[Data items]
Content starts

/-! ## The cycle, reset, the text form -/

/-- V28: an empty memory. -/
theorem test_step_empty_memory :
    nextIs (step (tiny [] 0)) (fun t => t.run == .failed ⟨.outOfBounds, 0, none⟩ && t.pc == 0) = true := by decide
/-- V37: an illegal opcode. -/
theorem test_step_illegal :
    nextIs (step (tiny [0x07] 0)) (fun t => t.run == .failed ⟨.invalidOperand, 0, some 0x07⟩ && t.pc == 1) = true := by
  decide
/-- V38: the stop signal before the fetch. -/
theorem test_step_stop :
    nextIs (step { tiny [0x00] 0 with stop := [true] }) (fun t => t.run == .cancelled && t.pc == 0) = true := by decide
/-- A table word placed after reset is what step runs: UADD with operand words of zeros. -/
theorem test_withFetchWord_uadd :
    step (State.reset.withFetchWord 8 0x10) =
      exec (.uadd (.mem 0 0) (.mem 0 0) (.mem 0 0)) (State.reset.withFetchWord 8 0x10) := rfl
/-- `State.reset` is a construction (log entries 1 to 5). -/
theorem test_reset_is_construction :
    construct ⟨[], some Config.memSize, [], List.replicate Config.nGpr Config.gprInit, Config.flInitRest, 0⟩
      = some State.reset := by
  unfold construct State.reset
  generalize hg : List.replicate Config.nGpr Config.gprInit = g
  have hl : g.length = 256 := by rw [← hg, List.length_replicate]; rfl
  rw [if_pos (by simp [Construction.accepted, hl, Construction.capacity, Config.memSize, Config.maxGpr])]
  rfl
/-- The example of 41_control_io.md R96 by the whole interaction of the host: image `00`. -/
theorem test_hostRun_halt :
    (hostRun { image := [0x00], memSize := none, fill := [], gprInit := [], flInitRest := 0, seed := 0 } [] 1).map
      (fun r => (r.run, r.out, r.final.pc)) = some (.halted, [], 1) := by decide
/-- R93: a stop signal the host asserts before the first cycle. -/
theorem test_hostRun_cancelled :
    (hostRun { image := [0x00], memSize := none, fill := [], gprInit := [], flInitRest := 0, seed := 0 } [true] 1).map
      (fun r => (r.run, r.final.pc)) = some (.cancelled, 0) := by decide
/-- The texts of P1 and V29 under the default `RENDER`. -/
theorem test_render :
    renderLog renderDefault [.c 0x48, .c 0x69, .u 42] = ['H', 'i', '4', '2'] ∧
      renderLog renderDefault [.m [0, 0, 0, 0, 0, 0, 0, 4]] =
        ['0', ',', '0', ',', '0', ',', '0', ',', '0', ',', '0', ',', '0', ',', '4'] := by decide

/-- `RENDER` is the host's: another rendering of the same log, a line for each event. -/
theorem test_render_other :
    RunResult.text (fun e => renderDefault e ++ ['\n']) { (tiny [] 0).result with out := [.u 7, .c 0x41] } =
      ['7', '\n', 'A', '\n'] := by decide

/-! ## Witnesses: the hypotheses of each statement are met -/

theorem witness_DecodeOfEncodeGivesInstruction :
    (Instr.uadd (.reg 0xFF 0x00 [.h, .h, .h]) (.mem 127 0xFFFFFFFF) (.mem 0 0)).wellFormed = true ∧
      (Instr.cout [0xFF]).wellFormed = true := by decide
theorem witness_OperandCodecIsInverse :
    (Operand.reg 0x61 0x62 [.h, .h, .h]).wellFormed = true ∧
      decodeOperand (listStream [0x9F, 0x61, 0x62]) 0 = .done (.reg 0x61 0x62 [.h, .h, .h]) 3 ∧
      (∀ j : Fin 7, 2 + pathLength 0x9F ≤ j.val → (0x9F : Byte).getLsbD j = false) ∧
      decodeOperand (listStream [0x7F, 0, 0, 0, 0]) 0 = .done (.mem 127 0) 5 ∧ (0x7F : Byte).getLsbD 7 = false := by
  decide
theorem witness_DecodedInstructionIsWellFormed : decode [0x03, 0x41, 0x00, 0x07] = .ok (.cout [0x41]) 3 := by decide
theorem witness_ReservedBitsAreIgnored :
    ((0xE3 : Byte).getLsbD 7 = true ∧ (0x83 : Byte).getLsbD 7 = true ∧ pathLength 0xE3 = pathLength 0x83 ∧
      ∀ k : Fin 3, (0xE3 : Byte).getLsbD (2 + k) = (0x83 : Byte).getLsbD (2 + k)) ∧
      ([Half.h, .h, .h].length ≤ 3 ∧ 2 + [Half.h, .h, .h].length ≤ 5) ∧
      (0x00 : Byte).getLsbD 7 = false ∧
      decodeOperand (listStream [0x00, 0, 0, 0, 0]) 0 = decodeOperand (listStream [0x00, 0, 0, 0, 0]) 0 := by decide
theorem witness_SectorRangeTable : [Half.h, .h, .h].length ≤ 3 := by decide
theorem witness_MalformedPathIsInvalidOperand :
    3 < ['l', 'l', 'l', 'l'].length ∧ ('x' ∈ ['x'] ∧ 'x' ≠ 'l' ∧ 'x' ≠ 'h') ∧
      decodeOperand (listStream [0xFF, 0x30, 0x30]) 0 = .done (.reg 0x30 0x30 [.h, .h, .h]) 3 := by decide
theorem witness_SectorReadCopiesBytes :
    [Half.h, .h, .h].length ≤ 3 ∧ (tiny [] 1).sectorRead (.gpr 0) [.h, .h, .h] = .ok [0] ∧ 0 < [(0 : Byte)].length := by
  decide
theorem witness_SectorWriteReadsBack :
    regDecode (tiny [] 1).gpr.length 0x30 0x30 = some (.gpr 0) ∧ [Half.h, .h, .h].length ≤ 3 ∧
      [(1 : Byte)].length = (sectorBounds [.h, .h, .h]).2 - (sectorBounds [.h, .h, .h]).1 + 1 ∧
      ([] : List Byte).length ≠ (sectorBounds [.h, .h, .h]).2 - (sectorBounds [.h, .h, .h]).1 + 1 := by decide
theorem witness_MemoryReadIsBounded :
    12 + 4 ≤ (Memory.mk 16 []).size ∧ (Memory.mk 16 []).size < 13 + 4 ∧ (Memory.mk 16 []).get 12 = 0 := by decide
theorem witness_MemoryWriteReadsBack :
    (15 + 1 ≤ (Memory.mk 16 []).size ∧ [(1 : Byte)].length = 1) ∧ (Memory.mk 16 []).size < 16 + 1 ∧
      (15 + 1 ≤ (Memory.mk 16 []).size ∧ ([] : List Byte).length ≠ 1) := by decide
theorem witness_BusContentionNeverFails : (Bus.source [1, 2]).direction = .sourceOfData := rfl
theorem witness_BusWriteChecksWidth :
    (Bus.destination [1]).direction = .destinationOfData ∧ [(2 : Byte)].length = (Bus.destination [1]).width ∧
      ([] : List Byte).length ≠ (Bus.destination [1]).width := by decide
theorem witness_PresentMediatesAccess :
    (Memory.mk 2 [(1, 7)]).read (be [1]) (Bus.destination [0]).width = .ok [7] ∧
      (Memory.mk 2 [(1, 7)]).read (be [2]) (Bus.destination [0]).width = .error .outOfBounds ∧
      (Memory.mk 2 [(1, 7)]).write (be [1]) (Bus.source [8]).width [8] = .ok (Memory.mk 2 [(1, 8)]) ∧
      (Memory.mk 2 [(1, 7)]).write (be [2]) (Bus.source [8]).width [8] = .error .outOfBounds := by decide
theorem witness_FetchReadsByteAndIncrements :
    ((tiny [0x00] 0).pc.toNat < (tiny [0x00] 0).mem.size ∧ (tiny [0x00] 0).pc.toNat + 1 < 2 ^ 64) ∧
      (tiny [] 0).mem.size ≤ (tiny [] 0).pc.toNat ∧
      2 ^ 64 ≤ ({ tiny [] 0 with pc := 0xFFFFFFFFFFFFFFFF } : State).pc.toNat + 1 := by decide
theorem witness_StepRunsFetchedInstruction :
    (tiny [0x01, 0xFF] 0).ready ∧ (tiny [0x01, 0xFF] 0).sampleStop.fetchInstr = .ok (.outu 255) 2 := by decide
theorem witness_StepRunsEncodedInstruction :
    (tiny [0x01, 0xFF] 0).ready ∧ (tiny [0x01, 0xFF] 0).mem.size < 2 ^ 64 ∧ (Instr.outu 255).wellFormed = true ∧
      (tiny [0x01, 0xFF] 0).pc.toNat + (Instr.outu 255).length ≤ (tiny [0x01, 0xFF] 0).mem.size ∧
      (∀ k : Fin 2, (encode (.outu 255))[k.val]? = some ((tiny [0x01, 0xFF] 0).mem.get k)) := by decide
theorem witness_StepDecodesMemoryAtPc :
    ((tiny [0x00] 0).ready ∧ (tiny [0x00] 0).mem.size < 2 ^ 64 ∧ decode (tiny [0x00] 0).codeBytes = .ok .halt 1) ∧
      ((tiny [0x07] 0).ready ∧ decode (tiny [0x07] 0).codeBytes = .illegal 0x07) ∧
      ((tiny [0x05] 0).ready ∧ decode (tiny [0x05] 0).codeBytes = .truncated 1 ∧
        (tiny [0x05] 0).codeBytes[0]? ≠ some 0x03) ∧
      ((tiny [] 0).ready ∧ decode (tiny [] 0).codeBytes = .truncated 0 ∧ (tiny [] 0).codeBytes[0]? ≠ some 0x03) := by
  decide
theorem witness_IllegalOpcodeFails :
    ∀ op ∈ ([0x06, 0x0F, 0x11, 0xFF] : List Byte),
      (tiny [op] 0).ready ∧ (tiny [op] 0).mem.size < 2 ^ 64 ∧ (tiny [op] 0).pc.toNat < (tiny [op] 0).mem.size ∧
      (0x06 ≤ ((tiny [op] 0).mem.get 0).toNat ∧ ((tiny [op] 0).mem.get 0).toNat ≤ 0x0F ∨
        0x11 ≤ ((tiny [op] 0).mem.get 0).toNat) := by decide
theorem witness_OpcodeFetchPastEndFails : (tiny [] 0).ready ∧ (tiny [] 0).mem.size ≤ (tiny [] 0).pc.toNat := by decide
theorem witness_UnterminatedCoutKeepsEvents :
    (tiny [0x03, 0x41] 0).ready ∧ (tiny [0x03, 0x41] 0).mem.size = 2 ∧ (tiny [0x03, 0x41] 0).pc.toNat = 0 ∧
      (tiny [0x03, 0x41] 0).mem.get 0 = 0x03 ∧ (tiny [0x03, 0x41] 0).mem.get 1 ≠ 0 := by decide
theorem witness_StopCancelsRun :
    ({ tiny [] 0 with stop := [true] } : State).run = .running ∧
      ({ tiny [] 0 with stop := [true] } : State).stopAsserted = true := by decide
theorem witness_TerminalStatesTakeNoStep :
    (tiny [] 0).halt.run ≠ .running ∧ (tiny [] 0).cancel.run ≠ .running ∧
      ((tiny [] 0).fail .outOfBounds 0 none).run ≠ .running := by decide
theorem witness_RunningCoreAlwaysSteps : (tiny [] 0).run = .running := rfl
theorem witness_HaltStopsCore : (tiny [0x00] 0).fits 1 := by decide
theorem witness_OutuEmitsNumber :
    (tiny [0x01, 0x00] 0).fits 2 ∧ (tiny [0x01] 0).ready ∧ (tiny [0x01] 0).pc.toNat + 1 = (tiny [0x01] 0).mem.size ∧
      (tiny [0x01] 0).mem.size < 2 ^ 64 ∧ (tiny [0x01] 0).mem.get 0 = 0x01 := by decide
theorem witness_OutcEmitsCharacter :
    (tiny [0x02, 0x00] 0).fits 2 ∧ (tiny [0x02] 0).ready ∧ (tiny [0x02] 0).pc.toNat + 1 = (tiny [0x02] 0).mem.size ∧
      (tiny [0x02] 0).mem.size < 2 ^ 64 ∧ (tiny [0x02] 0).mem.get 0 = 0x02 := by decide
theorem witness_CoutEmitsString : (Instr.cout [0x48, 0x69]).wellFormed = true ∧ (tiny [] 0).fits 4 := by decide
theorem witness_MoutEmitsOperandBytes :
    ((tiny [] 1).resolves (.reg 0x30 0x30 [.h, .h, .h]) = true ∧ (tiny [] 1).fits 4) ∧
      ((tiny [0x07] 0).resolves (.mem 1 0) = true ∧ (tiny [0x07] 0).resolves (.mem 0 1) = true ∧
        (tiny [0x07] 0).fits 6) := by decide
theorem witness_MoutOfPcEmitsNextAddress : (tiny [] 0).fits 4 := by decide
theorem witness_MoutOfBadOperandFails :
    (regDecode (tiny [] 1).gpr.length 0x30 0x31 = none ∧ (tiny [] 1).fits 4) ∧
      ((tiny [0x07] 0).mem.size < (0 : BitVec 32).toNat + (2 : BitVec 7).toNat ∧ (tiny [0x07] 0).fits 6) := by decide
theorem witness_StaFailsUnimplemented : (tiny [] 0).fits (1 + (Operand.mem 0 0).length) := by decide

Content ends

## Task requirements:
In the entries above, count every line containing the word "nGpr". Write only the total.

## Output:
2